Three-Dimensional Aeroelastic Solutions via the Nonlinear Frequency Domain Method

Introduction It has previously been shown that aeroelastic solutions may be obtained efficiently using a frequency-domain flow solver; the approach was demonstrated in two and three dimensions using the Harmonic Balance... [ view full abstract ]

Introduction

It has previously been shown that aeroelastic solutions may be obtained efficiently using a frequency-domain flow solver; the approach was demonstrated in two and three dimensions using the Harmonic Balance technique [1-3], and in two dimensions using the Nonlinear Frequency Domain (NLFD) [4] and Time-Spectral [5] methods. The goal of the present work was to extend the NLFD approach for computing aeroelastic solutions to three dimensional inviscid flows. Specifically, the intent of this work was to provide a framework for the computation of the flutter boundary of aircraft components.

Governing Equations: Flow and Structural Solvers

For the sake of brevity, the governing equations of the flow and structural solvers are intentionally omitted in this abstract. For more information, the reader is referred to the work of Kachra and Nadarajah [4], since the equations and procedures utilized here are very similar, except that they are formulated in three dimensions. In the present work, however, the structural solver is based on a one-dimensional finite element model, comprising six degrees of freedom per node.

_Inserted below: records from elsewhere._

-- ==== Sys2Proof/Tests/Slice0.lean ====
section
/-! SUPPORT. The model's own tests. A `test_` theorem is one step on a small state, its expected result worked out from
the rule or the worked sequence (chapter 12) that its comment names. A `witness_` theorem shows a concrete state that
meets the hypotheses of the statement it is named after. -/

namespace Sys2Proof.Tests

open Sys2Proof Sys2Proof.Machine

-- Each kernel evaluation would hold a thread of its own while the file runs on; one after another they need no more.
set_option Elab.async false

/-! ## Helpers -/

/-- The state a command leaves; no outcome but `next` occurs. -/
def after (c : Instr) (s : State) : State :=
  match exec c s with
  | .next t => t
  | .fault _ => s
  | .refused _ => s

/-- The reset state with RESET still asserted. -/
def held : State := { State.reset with inReset := true }

/-- The reset state with CONFIG_ADDR at an address. -/
def pointed (a : Fin 64) : State := { State.reset with configAddr := a }

/-- A symbol of a channel without extension or error. -/
def sym (ch : Channel) (k : SymbolKind) (code : Byte) (release : Bool) (stamp arrival : Nat) : Symbol :=
  ⟨ch, k, code, .plain, release, none, stamp, arrival⟩

/-- An element of chapter 12: SYMBOL, width 8, extension NONE, release PRESS. -/
def press (code : Byte) : Element := ⟨.symbol, code, 8, .plain, .press⟩

/-- A pattern with everything optional off: EXACT, not swallowing, gap 0, RESTART, REPEAT, no action. -/
def plainPattern (channels : BitVec 4) (length : Nat) : Pattern :=
  { channels, length, level := 0, tag := 0, gap := 0, pressOnly := false, swallow := false, tail := 0,
    lockout := false, threshold := 0, lockoutTime := 0, oneShot := false, clearOnComplete := false,
    actionOutput := none, actionMode := .set }

/-- A pattern ARMED in a slot with its run at an address. -/
def armedAt (s : State) (n : PatternNum) (p : Pattern) (start : Nat) (es : List Element) : State :=
  s.placeRun n (.armed ⟨p, start⟩) start es

/-- A channel in MATCH whose ready slot holds a symbol, the arbiter decided for the match unit. -/
def readyWith (s : State) (ch : Channel) (x : Symbol) : State :=
  { s.modChan ch (fun c => { c with mode := .matching, ready := some x, arrivalCounter := x.arrival + 1 }) with
    grant := .decided .matchUnit, timeBase := x.stamp }

/-- A command pending and granted. -/
def granted (s : State) (code : Byte) (operand : Byte) : State :=
  { s with grant := .decided .table, pendingCommand := some code, operand := operand }
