-- ==== Sys2Proof/Word.lean ====
section
/-! DEFINITION. The two widths of the machine: bytes and 16-bit addresses (00_scope.md R5). -/

namespace Sys2Proof

/-- A `u8` of the spec (R8): registers, memory bytes, operand bytes. -/
abbrev Byte := BitVec 8

/-- A `u16` of the spec (R8): the program counter and every bus address. -/
abbrev Addr := BitVec 16

end Sys2Proof
end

Flutter Speed Search Procedure

In order to determine the flutter boundary of a structure, the flutter speed has to be computed at various Mach numbers. Unlike typical time-accurate solvers, frequency-domain solvers require an oscillation frequency a priori. Therefore, an iterative approach for computing the reduced frequency (ωr) and the flutter speed index (Vf) has been devised. To obtain limit-cycle oscillations for a specific Mach number (M), the reduced frequency and speed index are converged using Newton's method, driven by the satisfaction of two criteria: between two successive periods, the motion amplitude and phase must not change. To approximate the flutter speed, which is usually provided by a linear analysis, the amplitude of the limit-cycle oscillations are chosen to be small in order to limit nonlinearities in the flow.

Preliminary Results

Aeroelastic results were obtained for the AGARD I.-wing 445.6 weakened model 3 [6]. The 32 beam elements of the structural model were placed along the elastic axis of the wing, and their mechanical properties were determined based on the data provided by Yates [6]. Figure 1 shows the employed computational mesh and structural model. Table 1 reports the first four natural frequencies calculated using the structural solver, and comparison with previous work is provided [6,7]. Figure 2 shows the computed mode shapes of the first four modes compared to those of Yates [6]; a good shape comparison is obtained, considering the simplicity of the structural model. For the aeroelastic computations, the initial reduced frequency and speed index were chosen as those observed in the experimental results, and were subsequently converged to their final values using the aforementioned technique. Lift coefficient time history and pressure contours at Mach number 0.901 are shown in figure 3 and 4. Preliminary results for the flutter boundary are shown in figure 5, and comparison with previous work is provided. Updated and more complete results are to be included in the final paper, including the consideration of other three-dimensional aeroelastic cases. A two-dimensional plate bending structural solver is also under development and results will be included in the final paper.

References

[1] J. P. Thomas, E. H. Dowell, and K. C. Hall. Nonlinear Inviscid Aerodynamic Effects on Transonic Divergence, Flutter, and Limit-Cycle Oscillations. AIAA Journal, 40(4):638-646, April 2002.

[2] J. P. Thomas, E. H. Dowell, and K. C. Hall. A Harmonic Balance Approach for Modeling Three-Dimensional Nonlinear Unsteady Aerodynamics and Aeroelasticity. In ASME 2002 International Mechanical Engineering Conference and Exposition, number IMECE-2002-32532, New Orleans, LA, November 2002.

[3] J. P. Thomas, E. H. Dowell, and K. C. Hall. Three-Dimensional Transonic Aeroelasticity Using Proper Orthogonal Decomposition-Based Reduced-Order Models. Journal of Aircraft, 40(3):544-551, May-June 2003.

[4] F. Kachra and S. K. Nadarajah. Aeroelastic Solutions using the Nonlinear Frequency-Domain Method. AIAA Journal, 46(9):2202-2210, September 2008.

[5] N. L. Mundis and D. J. Mavriplis. An Efficient Flexible GMRES Solver for the Fully-coupled Time-spectral Aeroelastic System. In 52nd AIAA Aerospace Sciences Meeting, number 2014-1427, National Harbor, MD, January 2014.

[6] J. E. Carson Yates. AGARD Standard Aeroelastic Configurations for Dynamic Response. Candidate Configuration I.-Wing 445.6. Technical Memorandum 100492, NASA, 1987.

[7] R. M. Kolonay. Unsteady Aeroelastic Optimization in the Transonic Regime. PhD thesis, Purdue University, 1996.